# Homework Help: Proving that P:V→V is linear

1. Jan 31, 2012

### PirateFan308

1. The problem statement, all variables and given/known data
Suppose that V is the direct sum U$\oplus$U' where U, U' are subspaces of V, which is a subspace of Fn. Define P:V→V as follows: if v$\in$V then we know we can write v uniquely as v=u+u' for some u$\in$U, u'$\in$U'. Define P(v)=u. Show that:
a) P is linear
b) P2=P (a linear function with this property is called a projection).
Let P'=I-P where I is the identity function
c) PP'=0=P'P
d) U=KerP', U'=KerP

3. The attempt at a solution
Since V is a direct sum of U and U', then U$\bigcap$U'={0}
To prove that P is linear, I need to prove that P(v+v')=P(v)+P(v') and P(cv)=cP(v)
$P(v+v') = u$
$P(v)+P(v') = u+u'$
Which obviously doesn't work. I'm using the assumption that v+v' is still in V, which is clearly an incorrect assumption. I also tried this:
$P(v+v') = P((u_1+u_1')+(u_2+u_2')) = P(u_1'+u_2'+u_1+u_2)$
$P(v)+P(v') = P(u_1+u_1')+P(u_2+u_2')$
For closed under multiplication, I didn't even know where to start.

Sorry for not showing very much work, but I'm so stuck that there is no work to show... Thanks!

2. Jan 31, 2012

### jbunniii

Your notation is awkward because you're using the ' to indicate two different ideas. Let's reserve ' to denote the part of the vector that lies in U'.

Suppose $v_1$ and $v_2$ are in $V$. The goal is to show that

$$P(v_1 + v_2) = P(v_1) + P(v_2)$$.

As V is the direct sum of U and U', there exist unique

$$u_1, u_2 \in U$$
and
$$u_1', u_2' \in U'$$

such that

$$v_1 = u_1 + u_1'$$
and
$$v_2 = u_2 + u_2'$$

Now start from $P(v_1 + v_2)$ and start plugging things in and simplifying based on the definition of P.

3. Jan 31, 2012

### xaos

hint: for x in U, p(x)=x, and for y in U', p(y)=0. now what happens to P(z+w) when z+w is in V? also you may need to know that U and U' only intersect at zero.

4. Jan 31, 2012

### PirateFan308

Ok, so $P(v_1+v_2) = P(u_1+u_1'+u_2+u_2') = P(u_1+u_2+u_1'+u_2')$

Let $u_3=u_1+u_2$ which will still be in U. Let $u_3'=u_1'+u_2'$ which will be in U' because both U and U' are subspaces of V which are closed under addition.
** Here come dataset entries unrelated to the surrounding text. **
-- ==== Sys2Proof/Machine/HostPort.lean ====
section
/-! DEFINITION. The host's interactions with the core and the ports it reads (40_fetch_decode_execute.md R91,
70_reset_and_hazards.md R200 to R206). The host makes no other move (R204; log 29). -/

namespace Sys2Proof.Machine

/-- The `reset` input: constructs the core state whatever it held before, and does not touch memory
(70_reset_and_hazards.md R200; D16, log 24). -/
def State.hostReset (s : State) : State := State.construct s.cfg s.mem

/-- The `status` output: whether the engine is RUNNING (40_fetch_decode_execute.md R91). -/
def State.isRunning (s : State) : Bool := s.status = .running

/-- A load may come now: "before reset / first `step`" (70_reset_and_hazards.md R204). That is, the engine is HALTED, so
that only a reset goes on from here, or its core state still is the one reset leaves. DESIGN CHOICE (log 34): the state
keeps no record of past steps, so the reset values stand for "no step yet". -/
def State.acceptsLoad (s : State) : Bool := !s.isRunning || decide (s = s.hostReset)

/-- The load of a program image at address 0 (70_reset_and_hazards.md R202). There is none during a run, where R204 gives
the host no such move (logs 29 and 34), and none of an image longer than the memory, which breaks the premise of R203
(log 29). -/
def State.hostLoad (s : State) (image : List Byte) : Option State :=
  if s.acceptsLoad = true ∧ image.length ≤ s.cfg.memSize then some { s with mem := s.mem.load 0 image } else none

/-- The launch of a run: the image loaded, then the core constructed (70_reset_and_hazards.md R202, R203). -/
def launch (cfg : Config) (mem : Memory) (image : List Byte) : Option State :=
  ((State.construct cfg mem).hostLoad image).map State.hostReset

/-- The halt cause, none while RUNNING (10_state.md R28, 70_reset_and_hazards.md R206). -/
def State.haltCause (s : State) : Option HaltCause :=
  match s.status with
  | .running => none
  | .halted c => some c

/-- The `fault` output: the fault record or none (40_fetch_decode_execute.md R91). -/
def State.faultPort (s : State) : Option FaultRecord :=
  match s.status with
  | .halted (.fault f) => some f
  | .halted .hlt => none
  | .running => none

/-- The `out_emit` output between two states of a run: the values the trace gained (40_fetch_decode_execute.md R91). -/
def emitted (before after : State) : List Byte := after.output.drop before.output.length

/-- The decimal digits of a number. -/
def decimal (n : Nat) : List Char := Nat.toDigits 10 n

/-- The output trace as the host renders it: "a bare decimal number, one per invocation, in execution order", the
unsigned value of each byte (10_state.md R30, 60_exceptions.md R185; D17, log 25). -/
def State.renderedOutput (s : State) : List (List Char) := s.output.map fun v => decimal v.toNat

end Sys2Proof.Machine
end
$P(u_1+u_2+u_1'+u_2') = P(u_3+u_3') = P(v_3) = u = P(v)$ where u is in U (because P(v) is defined to equal u)

$P(v_1)+P(v_2) = P(u_1+u_1')+P(u_2+u_2') =$

Once again, I'm stuck. I know that I should use the fact that V is a direct sum of U and U', which means the intersection of U and U' is only at zero, v$\in$V is uniquely the sum of u+u', if u+u'=0 then u=u'=0 but I don't see where to use this fact.

5. Jan 31, 2012

### PirateFan308

How did you figure out that p(x)=x and p(y)=0 (if x is in U and y is in U')?
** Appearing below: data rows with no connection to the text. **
-- ==== Sys2Proof/Machine/Assembler.lean ====
section
/-! DEFINITION. The assembler's text (30_encoding.md R71) and the bytes it writes (R72). A text is a list of
characters. What R71 leaves open about the spelling (spaces, leading zeros, empty instructions) is the model's choice,
log 27. -/

namespace Sys2Proof.Machine

/-- The mnemonic as the source writes it (30_encoding.md R67). -/
def mnemonicText : Mnemonic → List Char
  | .hlt => ['H', 'L', 'T']
  | .ldi => ['L', 'D', 'I']
  | .mul => ['M', 'U', 'L']
  | .prn => ['P', 'R', 'N']
  | .push => ['P', 'U', 'S', 'H']
  | .pop => ['P', 'O', 'P']
  | .call => ['C', 'A', 'L', 'L']
  | .ret => ['R', 'E', 'T']
  | .jmp => ['J', 'M', 'P']

/-- The mnemonic a word spells. -/
def mnemonicOf (word : List Char) : Option Mnemonic :=
  [Mnemonic.hlt, .ldi, .mul, .prn, .push, .pop, .call, .ret, .jmp].find? fun m => mnemonicText m = word

/-- The value of a decimal digit. -/
def digitValue (c : Char) : Option Nat :=
  if 48 ≤ c.toNat ∧ c.toNat ≤ 57 then some (c.toNat - 48) else none

/-- Decimal digits read after a number already read. -/
def parseDigits (acc : Nat) : List Char → Option Nat
  | [] => some acc
  | c :: cs => match digitValue c with
    | some d => parseDigits (10 * acc + d) cs
    | none => none

/-- A decimal number: at least one digit, and nothing but digits. DESIGN CHOICE (log 27): R71 says only "decimal numbers"
and does not say whether leading zeros are allowed; any number of them is read and changes nothing, so `R007` is `R7` and
`008` is 8. -/
def parseNumber : List Char → Option Nat
  | [] => none
  | c :: cs => parseDigits 0 (c :: cs)

/-- A register index in decimal, 0 to 7 (30_encoding.md R71), with leading zeros as `parseNumber` reads them. -/
def parseIndex (cs : List Char) : Option Byte :=
  match parseNumber cs with
  | some n => if n < 8 then some (BitVec.ofNat 8 n) else none
  | none => none

/-- A register operand: `Rn`, a bare `n`, or `SP` for the stack pointer's register (30_encoding.md R71). -/
def parseRegister (cfg : Config) : List Char → Option Byte
  | ['S', 'P'] => some (regByte cfg.spIndex)
  | 'R' :: ds => parseIndex ds
  | ds => parseIndex ds

/-- An immediate: a decimal number 0 to 255 (30_encoding.md R63, R71), with leading zeros as `parseNumber` reads them. -/
def parseImmediate (cs : List Char) : Option Byte :=
  match parseNumber cs with
  | some n => if n < 256 then some (BitVec.ofNat 8 n) else none
  | none => none

/-- The pieces of a text between separators. -/
def splitAt (sep : Char) : List Char → List (List Char)
  | [] => [[]]
  | c :: cs =>
    if c = sep then [] :: splitAt sep cs
    else match splitAt sep cs with
      | piece :: more => (c :: piece) :: more
      | [] => [[c]]

/-- A text without the spaces at its two ends. DESIGN CHOICE (log 27): the source's listing has a space after each `;`. -/
def trimSpaces (cs : List Char) : List Char :=
  ((cs.dropWhile (· = ' ')).reverse.dropWhile (· = ' ')).reverse

/-- The operands of a line: what follows the mnemonic's space, separated by commas. -/
def operandTexts (line : List Char) : List (List Char) :=
  match line.dropWhile (· ≠ ' ') with
  | [] => []
  | _ :: ops => splitAt ',' ops

/-- An instruction with one register operand. -/
def parseOne (cfg : Config) (mk : Byte → Instr) : List (List Char) → Option Instr
  | [a] => (parseRegister cfg a).map mk
  | _ => none

/-- One instruction: "the mnemonic, a space, and the operands separated by commas" (30_encoding.md R71). -/
def parseInstr (cfg : Config) (line : List Char) : Option Instr :=
  match mnemonicOf (line.takeWhile (· ≠ ' ')), operandTexts line with
  | some .hlt, [] => some .hlt
  | some .ldi, [a, b] =>
    match parseRegister cfg a, parseImmediate b with
    | some r, some imm => some (.ldi r imm)
    | _, _ => none
  | some .mul, [a, b] =>
    match parseRegister cfg a, parseRegister cfg b with
    | some rA, some rB => some (.mul rA rB)
    | _, _ => none
  | some .prn, ops => parseOne cfg .prn ops
  | some .push, ops => parseOne cfg .push ops
  | some .pop, ops => parseOne cfg .pop ops
  | some .call, ops => parseOne cfg .call ops
  | some .ret, [] => some .ret
  | some .jmp, ops => parseOne cfg .jmp ops
  | _, _ => none

/-- The bytes of one instruction's text: an opcode exists only for a mnemonic the dispatch table holds
(30_encoding.md R72, 00_scope.md R5). -/
def assembleLine (cfg : Config) (line : List Char) : Option (List Byte) :=
  match parseInstr cfg (trimSpaces line) with
  | some i => if i.present cfg then some (encode cfg.opc i) else none
  | none => none

/-- The bytes of several instructions, one after the other. -/
def assembleLines (cfg : Config) : List (List Char) → Option (List Byte)
  | [] => some []
  | l :: ls =>
    match assembleLine cfg l, assembleLines cfg ls with
    | some bs, some rest => some (bs ++ rest)
    | _, _ => none

/-- The image of a listing whose instructions are separated by `;` (30_encoding.md R71, R72). DESIGN CHOICE (log 27): an
empty piece, as after a last `;`, is no instruction and the listing is refused. -/
def assemble (cfg : Config) (listing : List Char) : Option (List Byte) :=
  assembleLines cfg (splitAt ';' listing)

/-- A register operand as the source writes it: `R` and the index. -/
def registerText (r : Byte) : List Char := 'R' :: decimal r.toNat

/-- The text of an instruction (30_encoding.md R71). -/
def instrText (i : Instr) : List Char :=
  mnemonicText i.mnemonic ++
    match i with
    | .hlt => []
    | .ldi r imm => ' ' :: registerText r ++ ',' :: decimal imm.toNat
    | .mul rA rB => ' ' :: registerText rA ++ ',' :: registerText rB
    | .prn r => ' ' :: registerText r
    | .push r => ' ' :: registerText r
    | .pop r => ' ' :: registerText r
    | .call r => ' ' :: registerText r
    | .ret => []
    | .jmp r => ' ' :: registerText r

end Sys2Proof.Machine
end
Because U and U' only intersect at zero, the only time x=y is when x=y=0. So that taking x=y=0, we have P(x)=x=0 and P(y)=0 (which happens to equal y in this case). So if z+w is in V then P(z+w)=x=0=P(y). Or am I taking too far of a leap when I say x=y=0?

6. Feb 1, 2012

### PirateFan308

I think I figured it out. Taking $P(v_1+v_2) = P(u_1+u_1'+u_2+u_2') = P(u_1+u_2+u_1'+u_2')$ and letting $u_3=u_1+u_2$ and $u_3'=u_1'+u_2'$, we get

$P(v_1+v_2) = P(u_1+u_2+u_1'+u_2') = P(u_3+u_3') = u_3$

$P(v_1)+P(v_2) = P(u_1+u_1')+P(u_2+u_2') = u_1+u_2=u_3$

I didn't realize that $P(v)=u$ was referring to a specific v and u - I had thought it was an arbitrary v, u, and u' that they were referring to. Whoops!